3 of 161 comments (clear)

  1. Sony is not dying .. by rs232 · · Score: 5, Informative

    "Sony is dying because of the way they've been treating their customers lately"

    "By attacking one of the few companies more hated than them, they're trying to re-direct some of their bad karma"

    http://finance.yahoo.com/q/bc?s=SNE&t=6m

    was: Re:Its all marketing...

    --
    davecb5620@gmail.com
  2. Re:So, sue me by arthurs_sidekick · · Score: 5, Informative

    In all likelihood, buckets of money. Compare MS' or Sony's ADVERTISING budget to the ENTIRE budget allocated to the DOJ's antitrust division:

    • MS: $945M (reportedly)
    • DOJ: (2003) $140M

    My google-fu on financial info breakdowns for publicly traded companies is obviously weak, but Nintendo said they were going to spend $200M on marketing the Wii *alone*, so it's likely that Sony's advertising budget for the PS3 ALONE is on the order of the entire allocation for the DOJ's antitrust division.

    --
    "Oh, I hope he doesn't give us halyatchkies," said Heinrich.
  3. Intel and Microsoft Marketing at it's best by kungfoolery · · Score: 5, Informative

    According to several articles regarding this subject, the questionable utility of Turbo Memory is not the fault of MS alone:

    http://www.tgdaily.com/content/view/31976/135/

    TG Daily reports that Intel's showcasing of Turbo Memory included benchmarks that's anything but real-world applicable: "The benchmark appeared to slam several pictures at lightning speed into Photoshop, something that would play to the strengths of flash memory because the pictures would already be stored in flash for fast opening by Photoshop. Realistically though, we think the average user wouldn't capture dozens of pictures and then open them all in Photoshop in one fell swoop."
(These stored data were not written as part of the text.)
-- ==== Sys2Proof/Machine/StateMem.lean ====
section
/-!
DEFINITION. State of the memory controller beyond the MEM registers (R316 to R338).
-/

namespace Sys2Proof.Machine

/-- The memory controller. -/
structure MemState where
  /-- the physical rank of each logical rank, by channel × 4 + logical rank (R320) -/
  ranks : SMap Nat
  /-- the next ECC word of each channel's scrub, as a channel-local burst number (R329) -/
  scrub : SMap Nat
  /-- the set point being trained, and the one a frequency change in progress goes to (R332, R333) -/
  training : Option Nat
  change : Option Nat
  /-- training was started by a request for another set point, so its end is a frequency change -/
  forFreq : Bool
  /-- the last request written while a change or training is in progress -/
  next : Option Nat
  /-- ranks for which MEM_NO_SPARE has been raised, as channel × 4 + rank (R331) -/
  noSpare : List Nat
  /-- the FRC of each rank's last refresh and of its last MR4 read, and the ranks whose MR4 reports the doubled rate (R324) -/
  refreshed : SMap Nat
  polled : SMap Nat
  hot : List Nat
  /-- the generator of each channel that has drawn a neighbour refresh since power-on (R325) -/
  draws : SMap (BitVec 32)
  /-- the open row of each bank that has one, by bank number (R319) -/
  openRows : SMap Nat
  /-- the FRC at which each row was last refreshed as a neighbour, by 2^17 × bank number + row (R325) -/
  rowsRefreshed : SMap Nat
  /-- the FRC of the last request to SDRAM (R336) -/
  lastAccess : Nat
  /-- ranks whose migration a warm reset has abandoned, as channel × 4 + rank: their retirement starts again (R330) -/
  retiring : List Nat
  /-- SDRAM has been left in self-refresh by a warm reset or a TRIP, and not been trained since (R338, R431) -/
  left : Bool
  deriving DecidableEq, Repr

/-- The memory controller at power-on. -/
def MemState.reset : MemState :=
  { ranks := [], scrub := [], training := none, change := none, forFreq := false, next := none, noSpare := [],
    refreshed := [], polled := [], hot := [], draws := [], openRows := [], rowsRefreshed := [], lastAccess := 0,
    retiring := [], left := false }

end Sys2Proof.Machine
end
    Which leads to an Anandtech article showing that in many cases, performance suffered as a result of Turbo Memory implementation - particularly with boot and hibernation times. Now these are cases where users are MOST likely to notice performance differences.

    Finally, in the cases where Turbo Memory would seem useful, it appears that HP discovered that using far more versatile, ubitquitous flash solutions such as SD and USB drives (not to mention just adding regular system memory (what a concept!)) yielded similar and more economically sensible results: http://news.zdnet.com/2100-9584_22-6188522.html

    Maybe if Vista didn't need such obscene amounts of memory, this wouldn't be an issue; but I digress.